--- Exercise materials Enclosed Below ---

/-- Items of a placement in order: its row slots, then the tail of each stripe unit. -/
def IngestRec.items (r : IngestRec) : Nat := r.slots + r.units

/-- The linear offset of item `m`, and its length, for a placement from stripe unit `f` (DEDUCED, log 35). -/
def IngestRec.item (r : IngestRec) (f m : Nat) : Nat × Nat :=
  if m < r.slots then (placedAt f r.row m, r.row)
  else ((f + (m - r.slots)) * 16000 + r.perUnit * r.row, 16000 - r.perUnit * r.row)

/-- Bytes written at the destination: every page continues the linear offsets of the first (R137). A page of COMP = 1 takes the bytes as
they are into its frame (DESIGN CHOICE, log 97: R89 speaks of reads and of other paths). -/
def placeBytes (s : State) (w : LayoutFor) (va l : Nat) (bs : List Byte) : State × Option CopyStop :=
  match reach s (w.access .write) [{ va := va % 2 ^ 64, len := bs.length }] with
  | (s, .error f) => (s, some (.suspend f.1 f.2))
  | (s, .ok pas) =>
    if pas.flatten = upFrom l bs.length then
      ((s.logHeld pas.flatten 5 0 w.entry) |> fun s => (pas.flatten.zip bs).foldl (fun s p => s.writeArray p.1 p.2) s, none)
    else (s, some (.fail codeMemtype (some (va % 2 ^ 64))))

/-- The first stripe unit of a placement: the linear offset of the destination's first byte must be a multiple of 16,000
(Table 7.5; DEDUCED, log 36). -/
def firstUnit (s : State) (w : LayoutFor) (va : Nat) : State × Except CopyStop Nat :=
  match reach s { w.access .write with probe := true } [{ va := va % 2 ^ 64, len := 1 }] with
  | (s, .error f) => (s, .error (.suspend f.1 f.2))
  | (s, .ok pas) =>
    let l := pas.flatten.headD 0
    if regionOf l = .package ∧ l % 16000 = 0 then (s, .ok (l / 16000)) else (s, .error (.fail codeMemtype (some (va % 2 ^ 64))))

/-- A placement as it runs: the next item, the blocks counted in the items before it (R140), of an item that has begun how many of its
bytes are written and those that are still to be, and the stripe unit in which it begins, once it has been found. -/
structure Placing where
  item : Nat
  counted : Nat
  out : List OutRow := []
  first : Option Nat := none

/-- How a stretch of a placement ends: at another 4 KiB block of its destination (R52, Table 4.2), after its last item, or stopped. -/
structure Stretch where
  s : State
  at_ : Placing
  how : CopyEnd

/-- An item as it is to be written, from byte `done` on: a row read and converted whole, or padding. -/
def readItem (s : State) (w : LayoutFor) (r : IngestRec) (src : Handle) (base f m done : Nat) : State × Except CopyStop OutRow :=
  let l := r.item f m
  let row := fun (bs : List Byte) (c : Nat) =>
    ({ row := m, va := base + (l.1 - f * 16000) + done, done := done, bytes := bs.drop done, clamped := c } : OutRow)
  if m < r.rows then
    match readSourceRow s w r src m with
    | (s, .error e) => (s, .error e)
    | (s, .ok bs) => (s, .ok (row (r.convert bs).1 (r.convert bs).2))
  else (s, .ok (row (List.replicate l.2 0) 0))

--- End of Enclosed Exercise materials ---

● Task directions
The answer should be an exact copy of the data.

● Exercise result
/-- Items of a placement in order: its row slots, then the tail of each stripe unit. -/
def IngestRec.items (r : IngestRec) : Nat := r.slots + r.units

/-- The linear offset of item `m`, and its length, for a placement from stripe unit `f` (DEDUCED, log 35). -/
def IngestRec.item (r : IngestRec) (f m : Nat) : Nat × Nat :=
  if m < r.slots then (placedAt f r.row m, r.row)
  else ((f + (m - r.slots)) * 16000 + r.perUnit * r.row, 16000 - r.perUnit * r.row)

/-- Bytes written at the destination: every page continues the linear offsets of the first (R137). A page of COMP = 1 takes the bytes as
they are into its frame (DESIGN CHOICE, log 97: R89 speaks of reads and of other paths). -/
def placeBytes (s : State) (w : LayoutFor) (va l : Nat) (bs : List Byte) : State × Option CopyStop :=
  match reach s (w.access .write) [{ va := va % 2 ^ 64, len := bs.length }] with
  | (s, .error f) => (s, some (.suspend f.1 f.2))
  | (s, .ok pas) =>
    if pas.flatten = upFrom l bs.length then
      ((s.logHeld pas.flatten 5 0 w.entry) |> fun s => (pas.flatten.zip bs).foldl (fun s p => s.writeArray p.1 p.2) s, none)
    else (s, some (.fail codeMemtype (some (va % 2 ^ 64))))

/-- The first stripe unit of a placement: the linear offset of the destination's first byte must be a multiple of 16,000
(Table 7.5; DEDUCED, log 36). -/
def firstUnit (s : State) (w : LayoutFor) (va : Nat) : State × Except CopyStop Nat :=
  match reach s { w.access .write with probe := true } [{ va := va % 2 ^ 64, len := 1 }] with
  | (s, .error f) => (s, .error (.suspend f.1 f.2))
  | (s, .ok pas) =>
    let l := pas.flatten.headD 0
    if regionOf l = .package ∧ l % 16000 = 0 then (s, .ok (l / 16000)) else (s, .error (.fail codeMemtype (some (va % 2 ^ 64))))

/-- A placement as it runs: the next item, the blocks counted in the items before it (R140), of an item that has begun how many of its
bytes are written and those that are still to be, and the stripe unit in which it begins, once it has been found. -/
structure Placing where
  item : Nat
  counted : Nat
  out : List OutRow := []
  first : Option Nat := none

/-- How a stretch of a placement ends: at another 4 KiB block of its destination (R52, Table 4.2), after its last item, or stopped. -/
structure Stretch where
  s : State
  at_ : Placing
  how : CopyEnd

/-- An item as it is to be written, from byte `done` on: a row read and converted whole, or padding. -/
def readItem (s : State) (w : LayoutFor) (r : IngestRec) (src : Handle) (base f m done : Nat) : State × Except CopyStop OutRow :=
  let l := r.item f m
  let row := fun (bs : List Byte) (c : Nat) =>
    ({ row := m, va := base + (l.1 - f * 16000) + done, done := done, bytes := bs.drop done, clamped := c } : OutRow)
  if m < r.rows then
    match readSourceRow s w r src m with
    | (s, .error e) => (s, .error e)
    | (s, .ok bs) => (s, .ok (row (r.convert bs).1 (r.convert bs).2))
  else (s, .ok (row (List.replicate l.2 0) 0))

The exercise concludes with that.